/-- R44. A slice of a byte sequence, read byte by byte at rising offsets. -/
theorem take_drop_eq_map_range' (bs : List Byte) (a n : Nat) (h : a + n ≤ bs.length) :
    (bs.drop a).take n = (List.range' a n).map fun r => bs[r]?.getD 0 := by
  apply List.ext_getElem
  · simp; omega
  · intro i hi _
    have hin : a + i < bs.length := by simp at hi; omega
    simp [List.getElem?_eq_getElem hin]

/-- R50, R101. Images with one header window pass or fail the checksum test together. -/
theorem verify_congr_imageWindow {img img' : Image} {hlen : hdrEnd ≤ img.length} {hlen' : hdrEnd ≤ img'.length}
    (hw : imageWindow img hlen = imageWindow img' hlen') (stored : Byte) (hck : ckLast < img.length)
    (hck' : ckLast < img'.length) : verify img stored hck = verify img' stored hck' := by
  rw [verify, verify, ckSum_eq_foldl_imageWindow img hlen, ckSum_eq_foldl_imageWindow img' hlen', hw]

/-- R133. LOAD is refused outside `EMPTY`. -/
theorem execLoad_of_not_empty (path : Path) (src : Src) (img : Image) {s : State} (hst : s.cart.st ≠ .empty) :
    execLoad path src img s = .next (s.respond .refused) := by
  simp only [execLoad, if_neg hst]

/-- R124. LOAD of an image whose header window does not decode fails. -/
theorem execLoad_of_decode_none (path : Path) {img : Image} {s : State} (hst : s.cart.st = .empty)
    (hlen : hdrEnd ≤ img.length) (hd : decodeWindow (imageWindow img hlen) = none) :
    execLoad path .ok img s = .next (s.raise .formatError) := by
  simp only [execLoad, if_pos hst, dif_pos hlen, hd]

/-- R121. LOAD of an image whose header window decodes commits it. -/
theorem execLoad_of_decode_some (path : Path) {img : Image} {s : State} {hdr : HeaderRecord}
    (hst : s.cart.st = .empty) (hlen : hdrEnd ≤ img.length) (hd : decodeWindow (imageWindow img hlen) = some hdr) :
    execLoad path .ok img s =
      .next ((s.setCart (s.cart.loadDecoded s.cfg path img hlen hdr)).respond (.done .nothing)) := by
  simp only [execLoad, if_pos hst, dif_pos hlen, hd]

/-- R48. What a decoded image commits beside `RAW` is a matter of its header window. -/
theorem Cartridge.loadDecoded_congr_but_raw {img img' : Image} {hlen : hdrEnd ≤ img.length}
    {hlen' : hdrEnd ≤ img'.length} (hw : imageWindow img hlen = imageWindow img' hlen') (cfg : Config) (path : Path)
    (hdr : HeaderRecord) (c : Cartridge) :
    { c.loadDecoded cfg path img hlen hdr with raw := none } =
      { c.loadDecoded cfg path img' hlen' hdr with raw := none } := by
  simp only [Cartridge.loadDecoded, Cartridge.commit,
    verify_congr_imageWindow hw hdr.hck _ (Nat.lt_of_lt_of_le (by decide) hlen')]

end Sys2Proof.Machine

/-! The statements on the image as LOAD and the checksum engine see it (`20_memory.md`). -/

namespace Sys2Proof.Proofs

open Sys2Proof.Machine

/-- Settles O19: the 25 summed bytes are a slice of the header window, whose bytes are then read one by one. -/
theorem checksumSeesWindowBytes : Obligations.ChecksumSeesWindowBytes := by
  intro img hlen hck
  rw [ckSum_eq_foldl_imageWindow img hlen hck, take_drop_eq_map_range' _ _ _ (by simp), List.foldl_map]
  simp only [Vector.getElem?_toList, imageWindow]

/-- Settles O33: the two images have one header window, so LOAD is refused, fails to decode or commits for both. -/
theorem loadReadsOnlyHeaderBytes : Obligations.LoadReadsOnlyHeaderBytes := by
  intro path img img' s hlen hlen' hagree
  have hw : imageWindow img hlen = imageWindow img' hlen' := imageWindow_congr hlen hlen' hagree
  by_cases hst : s.cart.st = .empty
  · cases hd : decodeWindow (imageWindow img hlen) with
    | none =>
      exact ⟨_, _, execLoad_of_decode_none path hst hlen hd, execLoad_of_decode_none path hst hlen' (hw ▸ hd), rfl⟩
    | some hdr =>
      refine ⟨_, _, execLoad_of_decode_some path hst hlen hd, execLoad_of_decode_some path hst hlen' (hw ▸ hd), ?_⟩
      exact congrArg (fun c => (s.setCart c).respond (.done .nothing))
        (Cartridge.loadDecoded_congr_but_raw hw s.cfg path hdr s.cart)
  · exact ⟨_, _, execLoad_of_not_empty path .ok img hst, execLoad_of_not_empty path .ok img' hst, rfl⟩

end Sys2Proof.Proofs

/-! SUPPORT. The decoder class by class (R68): which commands a class decodes to and which selectors it leaves reserved,
and so the two facts about every command byte. -/

namespace Sys2Proof.Machine

/-- R68. A command byte is its class and its selector. -/
theorem cmdClass_cmdSelector (cmd : Byte) :
    cmd.toNat = 32 * cmdClass cmd + cmdSelector cmd ∧ cmdSelector cmd < 32 := by
  have h := cmd.isLt
  simp only [cmdClass, cmdSelector, BitVec.extractLsb'_toNat, Nat.shiftRight_eq_div_pow]
  omega

/-- R68. A command's byte, with its operands on the ports its row names, decodes to it, whatever the other ports hold. -/
theorem decodeCommand_byte_onPorts (i : Instr) (p : Ports) : decodeCommand i.byte (i.onPorts p) = some i := by
  cases i <;> dsimp only [Instr.byte, Instr.onPorts] <;> rfl

/-- R68. Class `000` decodes a selector to the command of that byte. -/
theorem decodeControl_eq_some {p : Ports} {sel : Nat} {i : Instr} (h : decodeControl p sel = some i) :
    i.byte.toNat = sel ∧ i.onPorts p = p := by
  unfold decodeControl at h
  split at h <;> cases h <;> exact ⟨rfl, rfl⟩

/-- R68. Class `001` decodes a selector to the command of the byte `0x20 + sel`. -/
theorem decodeRead_eq_some {p : Ports} {sel : Nat} {i : Instr} (h : decodeRead p sel = some i) :
    i.byte.toNat = 0x20 + sel ∧ i.onPorts p = p := by
  unfold decodeRead at h
  split at h <;> cases h <;> exact ⟨rfl, rfl⟩

/-- R68. Class `010` decodes a selector to the command of the byte `0x40 + sel`. -/
theorem decodeUnit_eq_some {p : Ports} {sel : Nat} {i : Instr} (h : decodeUnit p sel = some i) :
    i.byte.toNat = 0x40 + sel ∧ i.onPorts p = p := by
  unfold decodeUnit at h
  split at h <;> cases h <;> exact ⟨rfl, rfl⟩

/-- R70. The selectors class `000` leaves reserved. -/
theorem decodeControl_eq_none_iff (p : Ports) (sel : Nat) : decodeControl p sel = none ↔ 0x02 ≤ sel := by
  unfold decodeControl
  split <;> simp only [imp_false, reduceCtorEq, true_iff, false_iff] at * <;> omega

/-- R70. The selectors class `001` leaves reserved. -/
theorem decodeRead_eq_none_iff (p : Ports) (sel : Nat) : decodeRead p sel = none ↔ 0x17 ≤ sel := by
  unfold decodeRead
  split <;> simp only [imp_false, reduceCtorEq, true_iff, false_iff] at * <;> omega

/-- R70. The selectors class `010` leaves reserved. -/
theorem decodeUnit_eq_none_iff (p : Ports) (sel : Nat) : decodeUnit p sel = none ↔ 0x05 ≤ sel := by
  unfold decodeUnit
  split <;> simp only [imp_false, reduceCtorEq, true_iff, false_iff] at * <;> omega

★ ★ ★ ★ ★

So that nothing is lost, please reproduce each entry exactly as written.

▶ _RESPONSE TO THE TASK_
/-- R44. A slice of a byte sequence, read byte by byte at rising offsets. -/
theorem take_drop_eq_map_range' (bs : List Byte) (a n : Nat) (h : a + n ≤ bs.length) :
    (bs.drop a).take n = (List.range' a n).map fun r => bs[r]?.getD 0 := by
  apply List.ext_getElem
  · simp; omega
  · intro i hi _
    have hin : a + i < bs.length := by simp at hi; omega
    simp [List.getElem?_eq_getElem hin]

/-- R50, R101. Images with one header window pass or fail the checksum test together. -/
theorem verify_congr_imageWindow {img img' : Image} {hlen : hdrEnd ≤ img.length} {hlen' : hdrEnd ≤ img'.length}
    (hw : imageWindow img hlen = imageWindow img' hlen') (stored : Byte) (hck : ckLast < img.length)
    (hck' : ckLast < img'.length) : verify img stored hck = verify img' stored hck' := by
  rw [verify, verify, ckSum_eq_foldl_imageWindow img hlen, ckSum_eq_foldl_imageWindow img' hlen', hw]

/-- R133. LOAD is refused outside `EMPTY`. -/
theorem execLoad_of_not_empty (path : Path) (src : Src) (img : Image) {s : State} (hst : s.cart.st ≠ .empty) :
    execLoad path src img s = .next (s.respond .refused) := by
  simp only [execLoad, if_neg hst]

/-- R124. LOAD of an image whose header window does not decode fails. -/
theorem execLoad_of_decode_none (path : Path) {img : Image} {s : State} (hst : s.cart.st = .empty)
    (hlen : hdrEnd ≤ img.length) (hd : decodeWindow (imageWindow img hlen) = none) :
    execLoad path .ok img s = .next (s.raise .formatError) := by
  simp only [execLoad, if_pos hst, dif_pos hlen, hd]

/-- R121. LOAD of an image whose header window decodes commits it. -/
theorem execLoad_of_decode_some (path : Path) {img : Image} {s : State} {hdr : HeaderRecord}
    (hst : s.cart.st = .empty) (hlen : hdrEnd ≤ img.length) (hd : decodeWindow (imageWindow img hlen) = some hdr) :
    execLoad path .ok img s =
      .next ((s.setCart (s.cart.loadDecoded s.cfg path img hlen hdr)).respond (.done .nothing)) := by
  simp only [execLoad, if_pos hst, dif_pos hlen, hd]

/-- R48. What a decoded image commits beside `RAW` is a matter of its header window. -/
theorem Cartridge.loadDecoded_congr_but_raw {img img' : Image} {hlen : hdrEnd ≤ img.length}
    {hlen' : hdrEnd ≤ img'.length} (hw : imageWindow img hlen = imageWindow img' hlen') (cfg : Config) (path : Path)
    (hdr : HeaderRecord) (c : Cartridge) :
    { c.loadDecoded cfg path img hlen hdr with raw := none } =
      { c.loadDecoded cfg path img' hlen' hdr with raw := none } := by
  simp only [Cartridge.loadDecoded, Cartridge.commit,
    verify_congr_imageWindow hw hdr.hck _ (Nat.lt_of_lt_of_le (by decide) hlen')]

end Sys2Proof.Machine

/-! The statements on the image as LOAD and the checksum engine see it (`20_memory.md`). -/

namespace Sys2Proof.Proofs

open Sys2Proof.Machine

/-- Settles O19: the 25 summed bytes are a slice of the header window, whose bytes are then read one by one. -/
theorem checksumSeesWindowBytes : Obligations.ChecksumSeesWindowBytes := by
  intro img hlen hck
  rw [ckSum_eq_foldl_imageWindow img hlen hck, take_drop_eq_map_range' _ _ _ (by simp), List.foldl_map]
  simp only [Vector.getElem?_toList, imageWindow]

/-- Settles O33: the two images have one header window, so LOAD is refused, fails to decode or commits for both. -/
theorem loadReadsOnlyHeaderBytes : Obligations.LoadReadsOnlyHeaderBytes := by
  intro path img img' s hlen hlen' hagree
  have hw : imageWindow img hlen = imageWindow img' hlen' := imageWindow_congr hlen hlen' hagree
  by_cases hst : s.cart.st = .empty
  · cases hd : decodeWindow (imageWindow img hlen) with
    | none =>
      exact ⟨_, _, execLoad_of_decode_none path hst hlen hd, execLoad_of_decode_none path hst hlen' (hw ▸ hd), rfl⟩
    | some hdr =>
      refine ⟨_, _, execLoad_of_decode_some path hst hlen hd, execLoad_of_decode_some path hst hlen' (hw ▸ hd), ?_⟩
      exact congrArg (fun c => (s.setCart c).respond (.done .nothing))
        (Cartridge.loadDecoded_congr_but_raw hw s.cfg path hdr s.cart)
  · exact ⟨_, _, execLoad_of_not_empty path .ok img hst, execLoad_of_not_empty path .ok img' hst, rfl⟩

end Sys2Proof.Proofs

/-! SUPPORT. The decoder class by class (R68): which commands a class decodes to and which selectors it leaves reserved,
and so the two facts about every command byte. -/

namespace Sys2Proof.Machine

/-- R68. A command byte is its class and its selector. -/
theorem cmdClass_cmdSelector (cmd : Byte) :
    cmd.toNat = 32 * cmdClass cmd + cmdSelector cmd ∧ cmdSelector cmd < 32 := by
  have h := cmd.isLt
  simp only [cmdClass, cmdSelector, BitVec.extractLsb'_toNat, Nat.shiftRight_eq_div_pow]
  omega

/-- R68. A command's byte, with its operands on the ports its row names, decodes to it, whatever the other ports hold. -/
theorem decodeCommand_byte_onPorts (i : Instr) (p : Ports) : decodeCommand i.byte (i.onPorts p) = some i := by
  cases i <;> dsimp only [Instr.byte, Instr.onPorts] <;> rfl

/-- R68. Class `000` decodes a selector to the command of that byte. -/
theorem decodeControl_eq_some {p : Ports} {sel : Nat} {i : Instr} (h : decodeControl p sel = some i) :
    i.byte.toNat = sel ∧ i.onPorts p = p := by
  unfold decodeControl at h
  split at h <;> cases h <;> exact ⟨rfl, rfl⟩

/-- R68. Class `001` decodes a selector to the command of the byte `0x20 + sel`. -/
theorem decodeRead_eq_some {p : Ports} {sel : Nat} {i : Instr} (h : decodeRead p sel = some i) :
    i.byte.toNat = 0x20 + sel ∧ i.onPorts p = p := by
  unfold decodeRead at h
  split at h <;> cases h <;> exact ⟨rfl, rfl⟩

/-- R68. Class `010` decodes a selector to the command of the byte `0x40 + sel`. -/
theorem decodeUnit_eq_some {p : Ports} {sel : Nat} {i : Instr} (h : decodeUnit p sel = some i) :
    i.byte.toNat = 0x40 + sel ∧ i.onPorts p = p := by
  unfold decodeUnit at h
  split at h <;> cases h <;> exact ⟨rfl, rfl⟩

/-- R70. The selectors class `000` leaves reserved. -/
theorem decodeControl_eq_none_iff (p : Ports) (sel : Nat) : decodeControl p sel = none ↔ 0x02 ≤ sel := by
  unfold decodeControl
  split <;> simp only [imp_false, reduceCtorEq, true_iff, false_iff] at * <;> omega

/-- R70. The selectors class `001` leaves reserved. -/
theorem decodeRead_eq_none_iff (p : Ports) (sel : Nat) : decodeRead p sel = none ↔ 0x17 ≤ sel := by
  unfold decodeRead
  split <;> simp only [imp_false, reduceCtorEq, true_iff, false_iff] at * <;> omega

/-- R70. The selectors class `010` leaves reserved. -/
theorem decodeUnit_eq_none_iff (p : Ports) (sel : Nat) : decodeUnit p sel = none ↔ 0x05 ≤ sel := by
  unfold decodeUnit
  split <;> simp only [imp_false, reduceCtorEq, true_iff, false_iff] at * <;> omega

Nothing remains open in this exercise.